Cockles are fished using a dredge which is placed into water when the boat is floating in between 5ft and 15ft of water. During this time, the boat will be moving at a speed of around five knots.
A blade is submerged into the ground whilst high pressure water pushes water into the ground to dislodge the cockles, which are then sucked up through a pipe onto the boat.
These cockles then pass through a screen which rotates around. The bars are spaced at a specific measurement apart so that any small, young cockles, mud, sand and water fall back into the sea.
The cockles then move along onto a conveyor belt and finally fall into the hold of the boat. It can take as little as three hours to fish 10 tonne of cockles, the amount permitted by the Kent & Essex Inshore Fisheries and Conservation Authority.
Once the boat has reached its permitted quota, it will head back into Leigh-on-Sea. Depending on how quickly it has managed to fish them, it may be able to return back into Leigh on the outgoing tide. If it misses this, the boat will sit on the mud until the next tide starts to come in.
When the boat arrives back at its mooring, the cockles are unloaded in tonne sacks using a digger and placed into large trailers.

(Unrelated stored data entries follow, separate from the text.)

/-! ### FAULT_ON_UNMAPPED -/

/-- A list of accesses faults exactly at its first one that is not allowed. -/
theorem guarded_eq_fault_iff (s t : State) (l : List Word) (a : Word) :
    guarded s t l = .fault (.unmappedAccess a) ↔ l.find? (fun a => !s.canAccess a) = some a := by
  refine ⟨fun h => ?_, guarded_fault_of_find⟩
  cases hfind : l.find? (fun a => !s.canAccess a) with
  | none =>
    rw [guarded_of_all (by simpa using hfind)] at h
    cases h
  | some b =>
    rw [guarded_fault_of_find hfind] at h
    cases h
    rfl

/-- Under FAULT_ON_UNMAPPED the access allowed is the one covered (R119). -/
theorem State.canAccess_of_faultOnUnmapped {s : State} (h : s.params.faultOnUnmapped = true) (a : Word) :
    s.canAccess a = s.bus.covers a := by
  rw [State.canAccess, h, Bool.not_true, Bool.false_or]

/-- Settles O29: all 95 opcodes run their accesses in order, and by default every access is allowed. -/
theorem execFaultsExactlyOnUncoveredAccess : Obligations.ExecFaultsExactlyOnUncoveredAccess := by
  intro i s a
  rw [exec_eq_guarded, guarded_eq_fault_iff]
  cases h : s.params.faultOnUnmapped with
  | true => simp only [State.canAccess_of_faultOnUnmapped h, true_and]
  | false =>
    have hnone : (accesses i s).find? (fun a => !s.canAccess a) = none := by simp [State.canAccess_of_default s h]
    simp [hnone]

/-! ### The default -/

theorem exec_of_default {s : State} (h : s.params.faultOnUnmapped = false) (i : Instr) :
    exec i s = .next (afterForm s i.form) := exec_of_accesses fun a _ => s.canAccess_of_default h a

theorem State.canFetch_of_default {s : State} (h : s.params.faultOnUnmapped = false) : s.canFetch :=
  ⟨s.canAccess_of_default h _, fun _ => s.canAccess_of_default h _⟩

/-- Where DISPATCH has no entry for the opcode's bytes, a step refuses them (R82). -/
theorem step_of_no_lookup {s : State} (h : s.canFetch) (hnone : dispatchLookup s.params.dispatch s.opcodeBytes = none) :
    step s = .refused (.unadmittedOpcode s.opcodeBytes) := by
  rw [step, fetchOpcode_of_canFetch h, resolve, dispatchEntry, hnone, Option.map_none]

/-- By default a step is refused or completes. -/
theorem step_ne_fault_of_default {s : State} (h : s.params.faultOnUnmapped = false) (f : Fault) :
    step s ≠ .fault f := by
  have hfetch := State.canFetch_of_default h
  cases hi : dispatchLookup s.params.dispatch s.opcodeBytes with
  | none => simp [step_of_no_lookup hfetch hi]
  | some i => simp [(stepRuns_of_lookup hfetch hi).next _ (exec_of_default h i)]

/-- Settles O30: by default every access is allowed, the fetch's too. -/
theorem nothingFaultsByDefault : Obligations.NothingFaultsByDefault := fun _ h =>
  ⟨fun i => ⟨_, exec_of_default h i⟩, step_ne_fault_of_default h⟩

/-! ### A store into the next opcode -/

/-- The opcode table's row of every opcode: its bytes decode to it, are a key of the procedure and have its layout's
length (R79, R80). -/
theorem opcodeTable_row (i : Instr) : Laws.OpcodeTable.Statement i := by
  unfold Laws.OpcodeTable.Statement
  cases i <;> decide

/-- Behind a byte that is an opcode by itself the fetch reads no other (R75, R79). -/
theorem not_isDecodedPrefix_of_key {b : Byte} (h : opcodeKeyWf [b] = true) : isDecodedPrefix b = false := by
  simp only [opcodeKeyWf, isTablePrefix, Bool.not_eq_true', Bool.or_eq_false_iff] at h
  obtain ⟨⟨⟨-, hdd⟩, hed⟩, hfd⟩ := h
  rw [isDecodedPrefix, hdd, hed, hfd]
  rfl

theorem State.opcodeBytes_eq_byte0 {s : State} (h : isDecodedPrefix (s.instrByte 0) = false) :
    s.opcodeBytes = [s.instrByte 0] := by
  rw [State.opcodeBytes, h, if_neg Bool.false_ne_true]

/-- A one-byte opcode at PC is what a step under the default table runs. -/
theorem stepRuns_of_instrByte {s : State} {i : Instr} (hdispatch : s.params.dispatch = .standard) (hfetch : s.canFetch)
    (h : i.opcode = [s.instrByte 0]) : StepRuns s i.opcode i := by
  obtain ⟨hdecode, hkey, -⟩ := opcodeTable_row i
  rw [h] at hkey
  have hbytes : s.opcodeBytes = i.opcode := by
    rw [State.opcodeBytes_eq_byte0 (not_isDecodedPrefix_of_key hkey), h]
  rw [← hbytes]
  exact stepRuns_of_lookup hfetch (by rw [hdispatch, hbytes]; exact hdecode)

/-- A byte stored where PC goes on is the next instruction's byte 0 (R69). -/
theorem instrByte_afterStore {s : State} (hw : s.bus.wf = true) {len a : Word} (ha : a = s.readWord .pc + len)
    (hwritable : s.bus.writable a = true) (hrom : s.bus.romByte a = 0) (v : Byte) :
    (afterStore s len a v).instrByte 0 = v := by
  have heffect := storeEffect_afterStore hw len a v
  rw [State.instrByte, heffect.pc, ← ha, BitVec.ofNat_eq_ofNat, BitVec.add_zero, heffect.stored hwritable, hrom,
    BitVec.ofNat_eq_ofNat, BitVec.or_zero]

/-- Settles O40: LD (HL),A leaves PC at HL, where the Bus now reads A's byte. -/
theorem storeIntoNextOpcodeIsFetched : Obligations.StoreIntoNextOpcodeIsFetched := by
  intro s t i hs hdispatch hdefault hbyte hhl hwritable hrom hopcode hstep
  have hruns : StepRuns s _ .ld_atHL_A :=
    stepRuns_of_instrByte hdispatch (State.canFetch_of_default hdefault) (by rw [hbyte]; rfl)
  obtain rfl := Host.Outcome.next.inj (hstep.symm.trans (hruns.next _ (exec_of_default hdefault _)))
  refine stepRuns_of_instrByte hdispatch (State.canFetch_of_default hdefault) ?_
  have hstored := instrByte_afterStore hs.components hhl hwritable hrom (s.readByte .a)
  exact hopcode.trans (congrArg (fun b => [b]) hstored.symm)

end Sys2Proof.Machine
end

section
/-! The opcode byte, decoding, encoding and the dispatch table (30_encoding.md R72 to R83). -/

namespace Sys2Proof

open Machine (byte00 byte01 registerCode)

/-! ### Fields of an opcode byte -/

/-- A byte is its three fields (R73). -/
theorem append_fields (b : Byte) : topField b ++ dddField b ++ sssField b = b := by
  refine BitVec.eq_of_getLsbD_eq fun k hk => ?_
  rw [BitVec.getLsbD_append, BitVec.getLsbD_append]
  unfold topField dddField sssField
  simp only [BitVec.getLsbD_setWidth, BitVec.getLsbD_ushiftRight]
  split
  next h => simp [h]
  next h =>
    split
    next h' => simp [h', Nat.add_sub_cancel' (Nat.le_of_not_lt h)]
    next h' => simp [show k - 3 - 3 < 2 by omega, show 6 + (k - 3 - 3) = k by omega]

theorem registerCode_of_regOfCode {code : BitVec 3} {r : Reg8} (h : regOfCode code = some r) :
    registerCode r = code := by
  revert code r
  decide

They are then transported to our factory along the road where they are cooked and processed ready for export to local, national and international markets.
On arrival at our factory, the raw cockles are tipped into a hopper to which a conveyor belt is attached leading directly into the factory. Once inside the factory, the cockle processing begins. The cockles are cooked for four minutes enabling the shells to open to release the meat.
The meat and shells then fall onto a conveyor belt which puts them into a shaker to separate the shells from the meat. The shells move along a conveyor out the back of the factory into a trailer, where they are recycled.
The cockle meat moves through a bubbler which pumps air into the water to help separate any sand and grit out of the cockle. Following this, the cockles move through a cooling brine tank, which contains a strong salt solution which separates the cockle meat from any small parts of shell remaining, as well as reducing the temperature of the cockle meat.
The cockle meat goes through a cooling bubble tank to reduce the meat down to a safe temperature and final rinse of any residual sand before being graded by size into buckets.
The cockle meat is then packed according to our customer’s requirements either fresh or frozen.